-- ==== Sys2Proof/Machine/Prov.lean ====
section
/-!
DEFINITION. Provenance (R594 to R601): SHA-256, the map image and its digest, PROV, and the digest cache.
-/
namespace Sys2Proof.Machine

/-! ## SHA-256 (FIPS 180-4) -/

/-- The round constants. -/
def shaK : List (BitVec 32) :=
  [0x428A2F98, 0x71374491, 0xB5C0FBCF, 0xE9B5DBA5, 0x3956C25B, 0x59F111F1, 0x923F82A4, 0xAB1C5ED5,
   0xD807AA98, 0x12835B01, 0x243185BE, 0x550C7DC3, 0x72BE5D74, 0x80DEB1FE, 0x9BDC06A7, 0xC19BF174,
   0xE49B69C1, 0xEFBE4786, 0x0FC19DC6, 0x240CA1CC, 0x2DE92C6F, 0x4A7484AA, 0x5CB0A9DC, 0x76F988DA,
   0x983E5152, 0xA831C66D, 0xB00327C8, 0xBF597FC7, 0xC6E00BF3, 0xD5A79147, 0x06CA6351, 0x14292967,
   0x27B70A85, 0x2E1B2138, 0x4D2C6DFC, 0x53380D13, 0x650A7354, 0x766A0ABB, 0x81C2C92E, 0x92722C85,
   0xA2BFE8A1, 0xA81A664B, 0xC24B8B70, 0xC76C51A3, 0xD192E819, 0xD6990624, 0xF40E3585, 0x106AA070,
   0x19A4C116, 0x1E376C08, 0x2748774C, 0x34B0BCB5, 0x391C0CB3, 0x4ED8AA4A, 0x5B9CCA4F, 0x682E6FF3,
   0x748F82EE, 0x78A5636F, 0x84C87814, 0x8CC70208, 0x90BEFFFA, 0xA4506CEB, 0xBEF9A3F7, 0xC67178F2]

/-- The initial hash value. -/
def shaH : List (BitVec 32) := [0x6A09E667, 0xBB67AE85, 0x3C6EF372, 0xA54FF53A, 0x510E527F, 0x9B05688C, 0x1F83D9AB, 0x5BE0CD19]

/-- The message schedule, newest word first: `n` further words. -/
def shaSchedule (ws : List (BitVec 32)) : Nat → List (BitVec 32)
  | 0 => ws
  | n + 1 =>
    let at_ := fun k => ws.getD k 0
    let s0 := (at_ 14).rotateRight 7 ^^^ (at_ 14).rotateRight 18 ^^^ at_ 14 >>> 3
    let s1 := (at_ 1).rotateRight 17 ^^^ (at_ 1).rotateRight 19 ^^^ at_ 1 >>> 10
    shaSchedule ((at_ 15 + s0 + at_ 6 + s1) :: ws) n

/-- One round: the eight working variables a to h. -/
def shaRound (v : List (BitVec 32)) (kw : BitVec 32 × BitVec 32) : List (BitVec 32) :=
  let x := fun k => v.getD k 0
  let s1 := (x 4).rotateRight 6 ^^^ (x 4).rotateRight 11 ^^^ (x 4).rotateRight 25
  let ch := (x 4 &&& x 5) ^^^ (~~~(x 4) &&& x 6)
  let t1 := x 7 + s1 + ch + kw.1 + kw.2
  let s0 := (x 0).rotateRight 2 ^^^ (x 0).rotateRight 13 ^^^ (x 0).rotateRight 22
  let maj := (x 0 &&& x 1) ^^^ (x 0 &&& x 2) ^^^ (x 1 &&& x 2)
  [t1 + (s0 + maj), x 0, x 1, x 2, x 3 + t1, x 4, x 5, x 6]

/-- A big-endian word of four bytes. -/
def beWord (b : List Nat) : BitVec 32 := BitVec.ofNat 32 (b.foldl (fun n x => n * 256 + x) 0)

/-- One block of 64 bytes. -/
def shaBlock (h : List (BitVec 32)) (b : List Nat) : List (BitVec 32) :=
  let ws := (List.range 16).map (fun k => beWord ((b.drop (4 * k)).take 4))
  let sched := (shaSchedule ws.reverse 48).reverse
  (h.zip ((shaK.zip sched).foldl shaRound h)).map (fun p => p.1 + p.2)

/-- The blocks of a padded message. -/
def shaBlocks (m : List Nat) : Nat → List (BitVec 32) → List (BitVec 32)
  | 0, h => h
  | n + 1, h => shaBlocks (m.drop 64) n (shaBlock h (m.take 64))

/-- `n` bytes of a number, the most significant first. -/
def beBytes (x : Nat) : Nat → List Nat
  | 0 => []
  | n + 1 => x / 2 ^ (8 * n) % 256 :: beBytes x n

/-- `n` bytes of a number, the least significant first. -/
def leBytes (x : Nat) : Nat → List Nat
  | 0 => []
  | n + 1 => x % 256 :: leBytes (x / 256) n

/-- Bytes as a number, the first least significant. -/
def ofLeBytes (b : List Nat) : Nat := b.foldr (fun x n => x + 256 * n) 0

/-- SHA-256 of a message of bytes: 32 bytes. -/
def sha256 (m : List Nat) : List Nat :=
  let z := (119 - m.length % 64) % 64
  let padded := m ++ 0x80 :: (List.replicate z 0 ++ beBytes (8 * m.length) 8)
  (shaBlocks padded (padded.length / 64) shaH).flatMap (fun w => beBytes w.toNat 4)

/-! ## The map image -/

/-- The map image (R50): 43,264 bytes. -/
def State.mapImage (s : State) : List Nat :=
  leBytes 0x314D5544 4 ++ leBytes 1 2 ++ leBytes 0 2 ++ leBytes (s.ef F.DUM_INFO_GENERATION) 4 ++ leBytes 10800 4 ++
    leBytes Config.serial.toNat 16 ++ List.replicate 32 0 ++
    (List.range 10800).flatMap (fun t => leBytes (s.mapEntry t % 2 ^ 32) 4)

/-- DUM_DIGEST (R51). -/
def State.mapDigest (s : State) : List Nat := sha256 s.mapImage

/-! ## PROV -/

/-- `n` bytes of a partition's memory. -/
def State.partBytes (s : State) (p g n : Nat) : List Nat :=
  (List.range n).map (fun k => (memByte s.mem (s.canon (some p) 0 (g + k) % 2 ^ 48)).toNat)

/-- The first line of a range that cannot be read: its ECODE (R398), or 0. -/
def State.rangeError (s : State) (p g n : Nat) : Nat :=
  ((List.range (ceilDiv (g % 64 + n) 64)).findSome? (fun k =>
    let a := s.canon (some p) 0 (g / 64 * 64 + 64 * k) % 2 ^ 48
    if s.memPoison.contains a then some 2 else if s.memUE.contains a then some 1 else none)).getD 0

/-- The component digest of an extent (R596). -/
def componentDigest (bytes : List Nat) : List Nat :=
  let n := bytes.length
  sha256 (leBytes n 8 ++ (List.range (ceilDiv n (2 ^ 21))).flatMap (fun i => sha256 ((bytes.drop (i * 2 ^ 21)).take (2 ^ 21))))

/-- Is a descriptor malformed (R595, order 2)? -/
def State.provBad (s : State) (p g : Nat) : Bool :=
  let w := fun n => s.partWord p (g + 8 * n)
  let count := bitsOf (w 0) 48 7
  let entry := fun k n => w (8 + 2 * k + n)
  bitsOf (w 0) 0 48 != 0x56525044 + 2 ^ 32 || count == 0 || 64 < count || bitsOf (w 0) 55 9 != 0 ||
    (List.range 5).any (fun n => w (3 + n) != 0) || w 1 % 64 != 0 ||
    !((spaceOf (w 1) == 2 && viewOf (w 1) == 1 && !formBad (w 1)) || spaceOf (w 1) == 3) ||
    (spaceOf (w 1) == 2 && stackedOut (s.blockCount (some p)) (w 1) 256) ||
    (List.range count).any (fun k =>
      let a := entry k 0
      let n := bitsOf (entry k 1) 0 40
      spaceOf a != 2 || viewOf a != 1 || formBad a || a % 64 != 0 || n == 0 || bitsOf (entry k 1) 43 21 != 0 ||
        stackedOut (s.blockCount (some p)) a n)

/-- Do the 256 bytes at DST overlap an extent (R595, order 3)? -/
def State.provOverlap (s : State) (p g : Nat) : Bool :=
  let w := fun n => s.partWord p (g + 8 * n)
  spaceOf (w 1) == 2 && (List.range (bitsOf (w 0) 48 7)).any (fun k =>
    overlaps (w 1) 256 (w (8 + 2 * k)) (bitsOf (w (9 + 2 * k)) 0 40))

/-- Set the cache of a partition, and PROV_CACHE.VALID with it. -/
def State.setCache (s : State) (p : Nat) (l : List PCache) : State :=
  (s.onPart p (fun P => { P with cache := l })).setPf p F.PROV_CACHE_VALID l.length

/-- Place an entry in the cache as the most recent (R599). -/
def cachePlace (l : List PCache) (e : PCache) : List PCache :=
  let l := l.filter (fun x => !(x.addr == e.addr && x.len == e.len))
  (if 256 ≤ l.length then l.tail else l) ++ [e]

/-- What a PROV has gathered: its components, bytes read, bytes served, and an ECODE. -/
structure ProvAcc where
  comps : List ProvComp
  read : Nat
  hit : Nat
  code : Nat
  deriving DecidableEq, Repr

/-- One entry of a descriptor (R598, R599): served from the cache, or read and hashed. -/
def State.provEntry (s : State) (p g : Nat) (a : ProvAcc) (k : Nat) : State × ProvAcc :=
  if a.code ≠ 0 then (s, a)
  else
    let addr := s.partWord p (g + 64 + 16 * k)
    let w1 := s.partWord p (g + 72 + 16 * k)
    let n := bitsOf w1 0 40
    let cls := bitsOf w1 40 2
    let cache := s.pf p F.PROV_CACHE_EN == 1 && !bitOf w1 42
    match (s.part p).cache.find? (fun e => cache && e.addr == addr % 2 ^ 45 && e.len == n) with
    | some e =>
      let s := (s.setCache p (cachePlace (s.part p).cache e)).satHf (partPage p) F.PROV_CACHE_HITS 1
      (s, { a with comps := a.comps ++ [⟨cls, e.digest, 0, 0, false⟩], hit := a.hit + n })
    | none =>
      let code := s.rangeError p addr n
      let s := s.readLines p addr n
      if code ≠ 0 then (s, { a with code := code })
      else
        let d := componentDigest (s.partBytes p addr n)
        let s := if cache then s.setCache p (cachePlace (s.part p).cache ⟨addr % 2 ^ 45, n, ofLeBytes d⟩) else s
        (s, { a with comps := a.comps ++ [⟨cls, ofLeBytes d, addr % 2 ^ 45, n, false⟩], read := a.read + n })

/-- A class digest (R596). -/
def classDigest (comps : List (Nat × List Nat)) (c : Nat) : List Nat :=
  let l := comps.filter (fun x => x.1 == c)
  if l = [] then List.replicate 32 0 else sha256 (l.flatMap (·.2))

/-- Bytes 0x00 to 0x3F of the record (R597), taken at the tick at which the command starts. -/
def State.provHead (s : State) (p : Nat) : List Nat :=
  leBytes 0x56525052 4 ++ leBytes 1 2 ++ leBytes 0 2 ++ leBytes ((s.hostWord F.FW_VERSION_BUILD.reg).toNat % 2 ^ 32) 4 ++
    [s.ef F.ENGINE_INFO_GRADE, s.ef F.ENGINE_INFO_STEPPING, s.plevel, s.pf p F.PART_CFG_STRICT] ++ s.mapDigest ++
    leBytes (s.hostWord (partPage p)).toNat 8 ++ List.replicate 8 0

/-- The digest of a component: that of the bytes read, and for a torn one a free value, since no rule says which of its bytes
were read before the write (R598; log 49). -/
def State.compDigest (s : State) (k : Nat) (c : ProvComp) : List Nat :=
  if c.torn then (List.range 4).flatMap (fun j => leBytes (Config.freeWord (s.free + 4 * k + j)).toNat 8)
  else leBytes c.digest 32

/-- The provenance record (R597). -/
def State.provRecord (s : State) (r : ProvRun) : List Nat :=
  let hashed := leBytes r.head 64 ++ (List.range 4).flatMap (classDigest ((r.comps.zipIdx).map (fun x => (x.1.cls, s.compDigest x.2 x.1))))
  hashed ++ sha256 hashed ++ leBytes r.user 8 ++ leBytes s.owl.ns 8 ++
    leBytes (r.read % 2 ^ 40 + b2n (r.comps.any (·.torn)) * 2 ^ 40) 8 ++ leBytes (r.hit % 2 ^ 40) 8

/-- A PROV command starts (R594 to R599): it ends with an ECODE, or its extents are read and it runs until its record is formed. -/
def State.provStart (s : State) (p g key : Nat) : State × Nat :=
  let first := s.rangeError p g 64
  let count := bitsOf (s.partWord p g) 48 7
  let size := if count ≤ 64 then 64 + 16 * count else 64
  let all := s.rangeError p g size
  let bad := s.provBad p g || s.provOverlap p g
  let s := s.readLines p g (if first ≠ 0 then 64 else size)
  if first ≠ 0 then (s, first)
  else if all ≠ 0 then (s, all)
  else if bad then (s, 3)
  else
    let (s', a) := (List.range count).foldl (fun (x : State × ProvAcc) k => x.1.provEntry p g x.2 k) (s, ⟨[], 0, 0, 0⟩)
    if a.code ≠ 0 then (s', a.code)
    else
      let run : ProvRun := { key := key, dst := s.partWord p (g + 8), user := s.partWord p (g + 16), head := ofLeBytes (s.provHead p),
                             comps := a.comps, read := a.read, hit := a.hit }
      (s'.onPart p (fun P => { P with provs := P.provs ++ [run] }), 0)

/-- The record of a PROV command that runs is formed and written (R597): its status. -/
def State.provEnd (s : State) (p : Nat) (r : ProvRun) : State × Nat :=
  let b := s.provRecord r
  let s := { s with free := s.free + 4 * r.comps.length }
  if spaceOf r.dst = 3 then
    if s.linkUp then (s.hostWrite (r.dst % 2 ^ 60) 256 (ofLeBytes b), 0) else (s, 3)
  else
    ((List.range 4).foldl (fun (s : State) k =>
      s.writeLine (s.canon (some p) 0 (r.dst + 64 * k) % 2 ^ 48) (ofLeBytes ((b.drop (64 * k)).take 64))) s, 0)

/-- PROV_CACHE.CLEAR, or EN written 0 (R600). -/
def State.provClear (s : State) (p : Nat) : State := s.setCache p []

/-- PROV_CACHE_CLEAR (R601). -/
def execProvCacheClear (p : PartIx) (s : State) : Host.Outcome State Fault Refusal := .next (s.provClear p)

end Sys2Proof.Machine
end

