-- ==== Sys2Proof/Machine/Reset.lean ====
section
/-!
DEFINITION. Fencing, draining and captures (R555 to R565), and the recovery steps up to the partition reset (R552 to R577).
-/
namespace Sys2Proof.Machine

/-! ## Fencing -/

/-- The tiles that run a context (R555). -/
def State.tilesRunning (s : State) (c : Nat) : List Nat :=
  (s.tiles.filter (fun (e : Nat × Tile) => s.runsCtx e.1 c)).map (·.1)

/-- The drain bound of a fence that takes effect now (R558). -/
def State.drainTick (s : State) : Nat := s.owl.ns + s.ef F.RECOV_CFG_DRAIN_BEATS * 256

/-- The lines or elements of a started instruction that have not been launched never launch (R555): they end with ECODE 5,
those of a gather stream with REASON 3. The address of one is that of its source, or of the stream's element. -/
def State.cutShort (s : State) (t : Nat) (r : XReq) : XReq :=
  let p := s.ownerOfTile t
  let addr := fun (k : Nat) =>
    if r.kind = .stream then s.canon p t (streamElem (s.tile t) r.entry k).1 else s.canon p t (r.entry.sb.toNat + 64 * k)
  let rest := (List.range (r.total - r.launched)).map (fun j =>
    let k := r.launched + j
    (k, failCode r 5, addr k))
  { r with bad := rest ++ r.bad, launched := r.total }

/-- Is a request one whose parts launch one after another? -/
def XReq.chunked (r : XReq) : Bool := r.kind == .dma || r.kind == .stream || r.kind == .send

/-- What a fence does in a tile that runs the context (R555): FENCED is pending, a live reservation is broken, and nothing
more launches. -/
def State.fenceTile (s : State) (t gen : Nat) : State :=
  let s := s.onTile t (fun T =>
    ({ T.breakResv 7 with events := { T.events with fenced := some gen } } : Tile).arrive s.owl.ns 4)
  let open_ := (s.tile t).reqs.filter (fun (e : Nat × XReq) => e.2.chunked && e.2.launched != e.2.total)
  open_.foldl (fun (s : State) (e : Nat × XReq) =>
    (s.onTile t (fun T => T.setReq e.1 (s.cutShort t e.2))).settle t e.1) s

/-- The flows whose destination a context is (R463). -/
def State.ctxFlows (s : State) (c : Nat) : List Nat :=
  (s.tables.filter (fun tb => tb.ctx == c)).flatMap (fun tb =>
    (tb.entries.filter (fun x => x.kind == 3)).map (fun x => flowKey x.link x.flow))

/-- Flows close (R463). -/
def State.closeFlows (s : State) (keys : List Nat) : State :=
  keys.foldl (fun (s : State) k => s.onFlow k (fun f => { f with closed := true })) s

/-- A fence of a context takes effect (R555), the capture apart. A context that is fenced already stays as it is. -/
def State.fence (s : State) (c cause : Nat) : State :=
  if s.fenced c then s
  else
    let gen := (s.cf c F.CTX_FENCE_GEN + 1) % 65536
    let s := ((s.setCf c F.CTX_FENCE_GEN gen).setCf c F.CTX_FENCE_FENCED 1).setCf c F.CTX_FENCE_CAUSE cause
    let s := s.onCtx c (fun C => { C with drainAt := some s.drainTick })
    let s := (s.tilesRunning c).foldl (fun (s : State) t => s.fenceTile t gen) s
    (s.closeFlows (s.ctxFlows c)).ctxEvent c F.CTX_EVENT_FENCED

/-- A fence of a context is accepted: it takes effect in the next tick (R555). The first one accepted gives the CAUSE. -/
def State.askFence (s : State) (c cause : Nat) : State :=
  if s.fenced c then s else s.onCtx c (fun C => { C with fenceDue := some (C.fenceDue.getD cause) })

/-- A fence that has been accepted takes effect. -/
def State.actFence (s : State) (c : Nat) : State :=
  match (s.ctx c).fenceDue with
  | none => s
  | some cause => (s.fence c cause).onCtx c (fun C => { C with fenceDue := none })

/-- The valid contexts of a partition. -/
def State.ctxsOf (s : State) (p : Nat) : List Nat :=
  (List.range 64).filter (fun c => s.cf c F.CTX_CFG_VALID == 1 && s.cf c F.CTX_CFG_PART == p)

/-! ## Captures -/

/-- CTX_IDLE_0 (R382): whole beats, each field saturating. -/
def State.ctxIdle0 (s : State) (c : Nat) : Nat := satTo 32 ((s.ctx c).peer / 256) + satTo 32 ((s.ctx c).coll / 256) * 2 ^ 32
/-- CTX_IDLE_1 (R382). -/
def State.ctxIdle1 (s : State) (c : Nat) : Nat := satTo 32 ((s.ctx c).covered / 256) + satTo 32 ((s.ctx c).lag / 256) * 2 ^ 32

/-- Words with their slot offsets, those that are 0 left out. -/
def wordsAt (base : Nat) (ws : List Nat) : List (Nat × Nat) :=
  (ws.zipIdx.map (fun (w : Nat × Nat) => (base + 8 * w.2, w.1))).filter (fun w => w.2 != 0)

/-- The state of a command queue in a context record (R564). -/
def State.queueCode (s : State) (c q : Nat) : Nat :=
  let Q := s.queue c q
  let b := queuePage c q
  match Q.phase with
  | 1 => if Q.waitFrom.isSome then 3 else 1
  | 2 => 2
  | _ => if s.hf b F.Q_PTR_HEAD = s.hf b F.Q_PTR_TAIL then 0 else 1

/-- A context record (R564). -/
def State.ctxRecord (s : State) (c : Nat) : List (Nat × Nat) :=
  let f := fun (x : Fld) => s.cf c x
  let w0 := f F.CTX_CFG_VALID + f F.CTX_CFG_PART * 2 + f F.CTX_FENCE_SUSPECT * 2 ^ 5 + f F.CTX_FENCE_GUILTY * 2 ^ 6 +
    f F.CTX_FENCE_GEN * 2 ^ 7 + f F.CTX_FENCE_CAUSE * 2 ^ 23
  let w1 := (List.range 8).foldl (fun n q => n + s.queueCode c q * 2 ^ (8 * q)) 0
  let ptr := fun q => s.hf (queuePage c q) F.Q_PTR_HEAD + s.hf (queuePage c q) F.Q_PTR_TAIL * 2 ^ 32
  let running := ((List.range 8).filter (fun q => (s.queue c q).phase == 2)).map (fun q => (s.queue c q).started / 256)
  let oldest := running.foldl (fun (m : Option Nat) x => some (match m with
    | some y => min x y
    | none => x)) none
  wordsAt (0x40 + 128 * c) ([w0, w1] ++ (List.range 8).map ptr ++
    [(s.hostWord (ctxPage c + F.CTX_USE_MEM_USED.reg)).toNat, s.ctxIdle0 c, s.ctxIdle1 c, oldest.getD 0])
***
Locate the string "fenceDue" in the listing above and copy every line where it occurs.

(EXERCISE OUTPUT):
  if s.fenced c then s else s.onCtx c (fun C => { C with fenceDue := some (C.fenceDue.getD cause) })
  match (s.ctx c).fenceDue with
  | some cause => (s.fence c cause).onCtx c (fun C => { C with fenceDue := none })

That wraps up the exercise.